Ahora bien, luego de analizar los medios de convicción allegados al expediente, se evidencia que las providencias censuradas no se ofrecen caprichosas ni incoherentes, todo lo contrario, se puede observar que las mismas son razonables y ajustadas a derecho, fruto de una adecuada argumentación judicial, producida dentro de la competencia propia de las autoridades judiciales accionadas, quienes realizaron un juicioso análisis probatorio y legal, ajustado al principio de autonomía judicial.

Así las cosas, y como quiera que no se observa que se configure ninguna de las causales que la jurisprudencia ha establecido para que proceda la acción de tutela en contra de providencias judiciales, no es posible que el juez constitucional entre a controvertir una decisión tomada por el juez natural en el ejercicio de sus funciones, menos aun cuando las razones de rechazo hacia la providencia, no son más que una disparidad de criterios e interpretaciones entre accionante y accionados, además, el mismo accionante es conocedor de las dos posturas que existen al interior de la misma Corte Constitucional, pues los demandados optaron por una de ellas sin que por el hecho de que esta sea contraria al demandante sea razón suficiente para considerar vulneradora de sus derechos fundamentales, por tanto, se procederá a confirmar el fallo objeto de impugnación. 5.

Ahora bien, de acuerdo con la información obrante en el diligenciamiento, también se puede advertir que la demanda se muestra contraria al principio de inmediatez propio del instrumento constitucional, el cual hace alusión a la necesidad de interponer la tutela dentro de un término razonable a partir del hecho que se considera violatorio de derechos fundamentales.

En el caso sub examine, se tiene que la sentencia de segunda instancia data del 14 de julio de 2016, mientras que la acción de tutela fue interpuesta el 16 de agosto de 2017, es decir, más de un año después de que se notificara la última providencia, cuestión que no puede ser admisible, menos aun cuando no se aportaron pruebas que justificaran dicha tardanza.
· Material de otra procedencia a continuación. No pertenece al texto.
/-- A step that has been read is checked and posted: its ready packets go out (R62, R65). -/
def State.postStep (s : State) (h : Chain) : State :=
  match s.stepCheck h (s.ownerAlloc h.owner), s.comm? h.comm with
  | 0, some c =>
    if h.kind != 7 && s.postedTwice h then s.stepEnds h 10
    else if h.kind != 7 && !(h.partners c).all (fun r => s.reachable h.tenant (BitVec.ofNat 11 (c.place r).1)) then s.failComm c.id true
    else
      let s1 := s.modChain h.id (fun x =>
        { x with phase := .posted, tmo := c.tmo, status := 0, round := 0, sent := false, acc := [], lo := 0, count := 0,
                 since := none, released := false, remote := [], owed := 0,
                 deadline := if c.tmo = 0 || h.kind == 7 then none else some (s.halfNs + c.tmo * msec) })
      if h.kind = 7 then s1 else s1.tell (.step h.id) ((h.partners c).map (c.readyPacket h))
  | 0, none => s.stepEnds h 8
  | n, _ => s.stepEnds h n

/-- The ready packet of a step of a communicator and tag, with one peer or not, from a rank. -/
def Ready.is (r : Ready) (comm : Nat) (tag : BitVec 16) (paired : Bool) (rank : Nat) : Bool :=
  r.comm == comm && r.tag == tag && decide (r.kind ≤ 3) == paired && r.rank == rank

/-- The comparison of two matching steps: 0x08 where their kinds do not pair, 0x05 where they differ, 0 where they agree
(R65). -/
def Ready.compare (r : Ready) (h : Chain) : Nat :=
  let k := h.kind
  if h.paired && ((k == 2) != (r.kind == 3) || (k == 3) != (r.kind == 2)) then 8
  else if h.elems != r.count || h.dtype != r.dtype || h.accCode != r.acc then 5
  else if h.paired then (if (k == 0 && r.kind == 0 && h.opn != r.opn) || (k == 0 && r.kind == 1) || (k == 1 && r.kind == 0) then 5 else 0)
  else if k != r.kind || h.opn != r.opn then 5 else 0

/-- The ready packets of a step's partners, when all have come; a step with one peer matches only another such (R65). -/
def State.readyAll (s : State) (h : Chain) (c : Comm) : Option (List Ready) :=
  let rs := (h.partners c).map (fun r => s.coll.ready.find? (fun x => x.is h.comm h.tag h.paired r))
  if rs.all Option.isSome then some (rs.filterMap id) else none

/-- A posted step whose partners have all posted is compared and goes on, or ends. -/
def State.matchStep (s : State) (h : Chain) (c : Comm) : State :=
  match s.readyAll h c with
  | none => s
  | some rs =>
    let s1 : State := { s with coll := { s.coll with ready := s.coll.ready.filter (fun x => !rs.contains x) } }
    let worst := (rs.map (fun r => r.compare h)).foldl Nat.max 0
    if worst != 0 then s1.stepEnds h worst
    else s1.modChain h.id (fun x => { x with phase := .matched, deadline := none })

/-- A page of a window is not valid: it is awaited for at most 1 s (R43). -/
def State.awaitPage (s : State) (h : Chain) (c : Comm) : State :=
  match h.since with
  | none => s.modChain h.id (fun x => { x with since := some s.halfNs })
  | some t => if t + second ≤ s.halfNs then s.stepFails h c 4 else s

/-- The inputs of a matched step are read and converted. -/
def State.loadStep (s : State) (h : Chain) (c : Comm) : State :=
  let z := elemSize h.dtype
  let n := h.sendElems c.size
  let go (s : State) (vs : List Nat) : State := s.modChain h.id (fun x =>
    { x with phase := .moving, since := none, remote := [], acc := vs.map (fun v => (BitVec.ofNat 128 (h.widen v), false)), lo := 0,
             count := vs.length })
  match s.regionRead h (c.winBase + h.sendOff) (n * z) with
  | (s1, .wait) => s1.awaitPage h c
  | (s1, .ask e ls) => s1.askChain h e ls
  | (s1, .owed) => s1
  | (s1, .fail st) => s1.stepFails h c st
  | (s1, .ok bs p) =>
    if p then (s1.stepPoison h (c.winBase + h.sendOff)).stepFails h c 8
    else go s1 (elemsOf z n bs)

/-- OVF of the tenant (R67, R272). -/
def State.setOvf (s : State) (t : Nat) (b : Bool) : State := if b then s.modTenant t (fun x => { x with fxovf := true }) else s

/-- The partners are told that this member has written its results. -/
def State.stepTells (s : State) (h : Chain) (c : Comm) : State :=
  (s.tell (.step h.id) ((h.partners c).map (c.notePacket h.tag h.paired 1 1))).modChain h.id
    (fun x => { x with phase := .written, since := none, remote := [] })

/-- The results stand at their home slices once every packet that carries some of them is acknowledged. -/
def State.stepWritten (s : State) (h : Chain) (c : Comm) : State :=
  match s.chain? h.id with
  | some x => if x.owed = 0 then s.stepTells h c else s
  | none => s

/-- The results are written: the receive region, then the partners are told. `EXCHR` combines with what the region
holds. -/
def State.writeStep (s : State) (h : Chain) (c : Comm) : State :=
  let z := elemSize h.dtype
  let n := h.recvElems c.size
  let flush := (contractOf c.agreed).vsub
  let va := c.winBase + h.recvOff
  let put (s : State) (vs : List (BitVec 128 × Bool)) : State :=
    let bs := vs.flatMap (fun v => toBytes z (h.narrow flush v.1.toNat))
    match s.regionWrite h va bs with
    | (s1, .ok _ _) => ((s1.setOvf h.tenant (vs.any (·.2))).modChain h.id (fun x => { x with phase := .writing })).stepWritten h c
    | (s1, .fail st) => s1.stepFails h c st
    | (s1, _) => s1.awaitPage h c
  if n = 0 then s.stepTells h c
  else if h.kind = 0 then
    match s.regionRead h va (n * z) with
    | (s1, .wait) => s1.awaitPage h c
    | (s1, .ask e ls) => s1.askChain h e ls
    | (s1, .owed) => s1
    | (s1, .fail st) => s1.stepFails h c st
    | (s1, .ok bs p) =>
      if p then (s1.stepPoison h va).stepFails h c 8
      else put s1 (h.combineAll flush (decide (c.rank < h.peer)) ((elemsOf z n bs).map (fun v => (BitVec.ofNat 128 v, false))) h.acc)
  else put s h.acc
Tampoco es de recibo para la Sala el argumento del impugnante que el término se debe contabilizar desde el archivo del proceso, pues lo que se discute no es dicha actuación, sino el no haberle reconocido el referido incremento pensional. Lo anterior denota una falta de interés por parte del libelista, toda vez que independientemente del resultado final, no puede perderse de vista que eventualmente se está frente a una afectación de derechos fundamentales que merece un pronto amparo, motivo por el cual su reclamación debe ser oportuna.

Por tales motivos, y sin que se hagan necesarias otras consideraciones, el fallo impugnado será confirmado al no existir razones que ameriten derruirlo. * * * * * * En mérito de lo expuesto, la Corte Suprema de Justicia Sala de Casación Penal, Sala de Decisión de Tutela, administrando justicia en nombre de la República y por autoridad de la ley, RESUELVE Primero.- CONFIRMAR el fallo impugnado.

Segundo.- NOTIFICAR la decisión de conformidad con lo dispuesto por el Decreto 2591 de 1991. Tercero.- REMITIR el diligenciamiento a la Corte Constitucional para su eventual revisión.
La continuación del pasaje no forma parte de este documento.